The following information is provided in accordance with section 430(2B) of the Companies Act 2006 by Kingfisher plc (the “Company”).
Further to the announcement by the Company on 17 June 2024, Bernard Bot retired as CFO and as a Director of the Company on 13 January 2025. Bernard will remain with the Company to support an orderly transition until the end of February 2025.
The following disclosures are made in accordance with section 430(2B) of the Companies Act 2006.
Salary and benefits
Bernard will continue to receive his base salary, pension and benefits up to 28 February 2025, when his employment will cease.
Payment in lieu of notice
Following the cessation of his employment, the Company has agreed to make a lump sum payment to Bernard of £187,777 in lieu of the residue of his notice period of c.3.5 months' salary and contractual benefits in accordance with his Service Agreement, subject to statutory deductions.
Annual Bonuses
Bernard’s 2024/25 Annual Bonus will be subject to the performance conditions and rules of that scheme. The bonus will be assessed by reference to the performance conditions set by the Remuneration Committee, pro-rated for the period he served as a Director and will be paid in accordance with the Company’s Remuneration Policy (the “Policy”).
The Remuneration Committee has agreed that Bernard will be eligible for Annual Bonus in respect of the time he will serve as an employee after he retires as a Director (i.e. between 14 January and 28 February 2025).
Share Awards
The Remuneration Committee has determined that Bernard will be treated as a ‘good leaver’ under both the Kingfisher Alignment Share and Transformation Incentive Plan (the “KASTIP”) and the Kingfisher Performance Share Plan (the “KPSP”). Accordingly, vested awards under the KASTIP will continue to be subject to the holding periods under the plan and any unvested awards under the KPSP will vest on the normal vesting dates and remain subject to holding periods. KPSP awards are subject to the achievement of performance conditions and pro-rating to reflect time served.
Shareholding Requirement
In accordance with the Policy, Bernard will be required to maintain a shareholding of 270 per cent of salary for two years post-employment.

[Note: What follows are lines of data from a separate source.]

-- ==== Sys2Proof/Laws/State.lean ====
section
/-! SUPPORT. What each update of the state leaves in each field: one lemma per field per update. -/

namespace Sys2Proof.Machine

open Sys2Proof

/-! ### State.setK -/

@[simp] theorem State.setK_agenda (s : State) (i : Reg) (x : Word) : (s.setK i x).agenda = s.agenda := rfl
@[simp] theorem State.setK_focus (s : State) (i : Reg) (x : Word) : (s.setK i x).focus = s.focus := rfl
@[simp] theorem State.setK_free (s : State) (i : Reg) (x : Word) : (s.setK i x).free = s.free := rfl
@[simp] theorem State.setK_nextId (s : State) (i : Reg) (x : Word) : (s.setK i x).nextId = s.nextId := rfl
@[simp] theorem State.setK_reply (s : State) (i : Reg) (x : Word) : (s.setK i x).reply = s.reply := rfl
@[simp] theorem State.setK_cycle (s : State) (i : Reg) (x : Word) : (s.setK i x).cycle = s.cycle := rfl
@[simp] theorem State.setK_stackCycle (s : State) (i : Reg) (x : Word) : (s.setK i x).stackCycle = s.stackCycle := rfl
@[simp] theorem State.setK_heartbeat (s : State) (i : Reg) (x : Word) : (s.setK i x).heartbeat = s.heartbeat := rfl
@[simp] theorem State.setK_hbPeriod (s : State) (i : Reg) (x : Word) : (s.setK i x).hbPeriod = s.hbPeriod := rfl
@[simp] theorem State.setK_nextTick (s : State) (i : Reg) (x : Word) : (s.setK i x).nextTick = s.nextTick := rfl
@[simp] theorem State.setK_boot (s : State) (i : Reg) (x : Word) : (s.setK i x).boot = s.boot := rfl
@[simp] theorem State.setK_serial (s : State) (i : Reg) (x : Word) : (s.setK i x).serial = s.serial := rfl
@[simp] theorem State.setK_fwMajor (s : State) (i : Reg) (x : Word) : (s.setK i x).fwMajor = s.fwMajor := rfl
@[simp] theorem State.setK_fwMinor (s : State) (i : Reg) (x : Word) : (s.setK i x).fwMinor = s.fwMinor := rfl
@[simp] theorem State.setK_fwFix (s : State) (i : Reg) (x : Word) : (s.setK i x).fwFix = s.fwFix := rfl
@[simp] theorem State.setK_harvest (s : State) (i : Reg) (x : Word) : (s.setK i x).harvest = s.harvest := rfl
@[simp] theorem State.setK_rollback (s : State) (i : Reg) (x : Word) : (s.setK i x).rollback = s.rollback := rfl
@[simp] theorem State.setK_flash (s : State) (i : Reg) (x : Word) : (s.setK i x).flash = s.flash := rfl
@[simp] theorem State.setK_staged (s : State) (i : Reg) (x : Word) : (s.setK i x).staged = s.staged := rfl
@[simp] theorem State.setK_running (s : State) (i : Reg) (x : Word) : (s.setK i x).running = s.running := rfl
@[simp] theorem State.setK_dram (s : State) (i : Reg) (x : Word) : (s.setK i x).dram = s.dram := rfl
@[simp] theorem State.setK_poison (s : State) (i : Reg) (x : Word) : (s.setK i x).poison = s.poison := rfl
@[simp] theorem State.setK_checks (s : State) (i : Reg) (x : Word) : (s.setK i x).checks = s.checks := rfl
@[simp] theorem State.setK_l2 (s : State) (i : Reg) (x : Word) : (s.setK i x).l2 = s.l2 := rfl
@[simp] theorem State.setK_rgn (s : State) (i : Reg) (x : Word) : (s.setK i x).rgn = s.rgn := rfl
@[simp] theorem State.setK_tlb (s : State) (i : Reg) (x : Word) : (s.setK i x).tlb = s.tlb := rfl
@[simp] theorem State.setK_tlbis (s : State) (i : Reg) (x : Word) : (s.setK i x).tlbis = s.tlbis := rfl
@[simp] theorem State.setK_multicast (s : State) (i : Reg) (x : Word) : (s.setK i x).multicast = s.multicast := rfl
@[simp] theorem State.setK_cp (s : State) (i : Reg) (x : Word) : (s.setK i x).cp = s.cp := rfl
@[simp] theorem State.setK_ctxs (s : State) (i : Reg) (x : Word) : (s.setK i x).ctxs = s.ctxs := rfl
@[simp] theorem State.setK_creates (s : State) (i : Reg) (x : Word) : (s.setK i x).creates = s.creates := rfl
@[simp] theorem State.setK_kernels (s : State) (i : Reg) (x : Word) : (s.setK i x).kernels = s.kernels := rfl
@[simp] theorem State.setK_kernelSerial (s : State) (i : Reg) (x : Word) : (s.setK i x).kernelSerial = s.kernelSerial := rfl
@[simp] theorem State.setK_aggregates (s : State) (i : Reg) (x : Word) : (s.setK i x).aggregates = s.aggregates := rfl
@[simp] theorem State.setK_crews (s : State) (i : Reg) (x : Word) : (s.setK i x).crews = s.crews := rfl
@[simp] theorem State.setK_cores (s : State) (i : Reg) (x : Word) : (s.setK i x).cores = s.cores := rfl
@[simp] theorem State.setK_gangs (s : State) (i : Reg) (x : Word) : (s.setK i x).gangs = s.gangs := rfl
@[simp] theorem State.setK_shadows (s : State) (i : Reg) (x : Word) : (s.setK i x).shadows = s.shadows := rfl
@[simp] theorem State.setK_copies (s : State) (i : Reg) (x : Word) : (s.setK i x).copies = s.copies := rfl
@[simp] theorem State.setK_mxs (s : State) (i : Reg) (x : Word) : (s.setK i x).mxs = s.mxs := rfl
@[simp] theorem State.setK_lastStart (s : State) (i : Reg) (x : Word) : (s.setK i x).lastStart = s.lastStart := rfl
@[simp] theorem State.setK_tasks (s : State) (i : Reg) (x : Word) : (s.setK i x).tasks = s.tasks := rfl
@[simp] theorem State.setK_taskSerial (s : State) (i : Reg) (x : Word) : (s.setK i x).taskSerial = s.taskSerial := rfl
@[simp] theorem State.setK_inst (s : State) (i : Reg) (x : Word) : (s.setK i x).inst = s.inst := rfl
@[simp] theorem State.setK_insts (s : State) (i : Reg) (x : Word) : (s.setK i x).insts = s.insts := rfl
@[simp] theorem State.setK_ports (s : State) (i : Reg) (x : Word) : (s.setK i x).ports = s.ports := rfl
@[simp] theorem State.setK_flows (s : State) (i : Reg) (x : Word) : (s.setK i x).flows = s.flows := rfl
@[simp] theorem State.setK_rings (s : State) (i : Reg) (x : Word) : (s.setK i x).rings = s.rings := rfl
@[simp] theorem State.setK_rxs (s : State) (i : Reg) (x : Word) : (s.setK i x).rxs = s.rxs := rfl
@[simp] theorem State.setK_stalls (s : State) (i : Reg) (x : Word) : (s.setK i x).stalls = s.stalls := rfl
@[simp] theorem State.setK_cwring (s : State) (i : Reg) (x : Word) : (s.setK i x).cwring = s.cwring := rfl
@[simp] theorem State.setK_lostLinks (s : State) (i : Reg) (x : Word) : (s.setK i x).lostLinks = s.lostLinks := rfl
@[simp] theorem State.setK_lostModules (s : State) (i : Reg) (x : Word) : (s.setK i x).lostModules = s.lostModules := rfl
@[simp] theorem State.setK_rr (s : State) (i : Reg) (x : Word) : (s.setK i x).rr = s.rr := rfl
@[simp] theorem State.setK_hosts (s : State) (i : Reg) (x : Word) : (s.setK i x).hosts = s.hosts := rfl
@[simp] theorem State.setK_trained (s : State) (i : Reg) (x : Word) : (s.setK i x).trained = s.trained := rfl
@[simp] theorem State.setK_dbg (s : State) (i : Reg) (x : Word) : (s.setK i x).dbg = s.dbg := rfl
@[simp] theorem State.setK_errlog (s : State) (i : Reg) (x : Word) : (s.setK i x).errlog = s.errlog := rfl
@[simp] theorem State.setK_pwr (s : State) (i : Reg) (x : Word) : (s.setK i x).pwr = s.pwr := rfl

Malus and clawback provisions may operate in respect of Annual Bonuses, KASTIP awards and KPSP awards.
Other Matters
Bernard will not receive any additional payment in connection with his ceasing to be a Director of the Company. Full details of Bernard’s remuneration arrangements will be published in the Company’s 2024/25 Annual Report in April 2025.
The following information is provided in accordance with section 430(2B) of the Companies Act 2006 by Kingfisher plc (the “Company”).
Further to the announcement by the Company on 15 April 2024, Andrew Cosslett resigned as Chair of the Board and as a Director of the Company with effect from 20 June 2024.
In accordance with section 430(2B) of the Companies Act 2006, the Company confirms that no remuneration payment was made by the Company to Andrew after he ceased to be a Director of the Company. The Company also confirms that no payment for loss of office has been or will be made.
On 24 July 2019, Kingfisher plc (the 'Company') announced that Véronique Laury would be stepping down from the Board and as Chief Executive Officer on 24 September 2019 as part of a planned succession process. As required by section 430(2B) of the Companies Act 2006 (the 'Act'), details of the remuneration arrangements for Véronique are set out below.
Véronique will continue to receive her base salary, pension and benefits up to the end of her twelve month notice period on 26 June 2020, when her employment will cease, in accordance with her contractual entitlements and the Directors' Remuneration Policy as approved by shareholders on 9 July 2019 (note that Veronique’s twelve month notice period was triggered when her successor was announced). Véronique will receive a one-off relocation allowance to support her repatriation to France, within the limits allowed by the Directors’ Remuneration Policy.
To reflect the period when she was CEO of the business during 2019/20 she will remain eligible for a bonus pro-rated to the date of stepping down as Chief Executive Officer. Her actual bonus will be calculated in line with the outcome of the strategic milestones (full disclosure will be included in the Annual Report on Remuneration) and will be paid in April 2020 alongside bonuses paid to other colleagues. She will not receive a bonus in respect of 2020/21, nor will she be granted any share awards in respect of 2020 under the Kingfisher Alignment Share and Transformation Incentive Plan (KASTIP).
She will be treated as a good leaver in respect of her unvested awards under the KASTIP, and her 2019 Alignment Shares and 2016 Transformation Incentive awards will be pro-rated in line with the KASTIP Plan Rules, and each award will vest on the respective normal vest date subject to achievement of the relevant performance conditions.
She will be required to retain the lower of her current shareholding and the equivalent of 350% of salary until the second anniversary of her ceasing employment, in accordance with the current Directors' Remuneration Policy.
Véronique will receive no payments by way of compensation for loss of office.
Further details of Véronique's remuneration can be found in the 2019/20, 2020/21, 2021/22 and 2022/23 Annual Report and Accounts.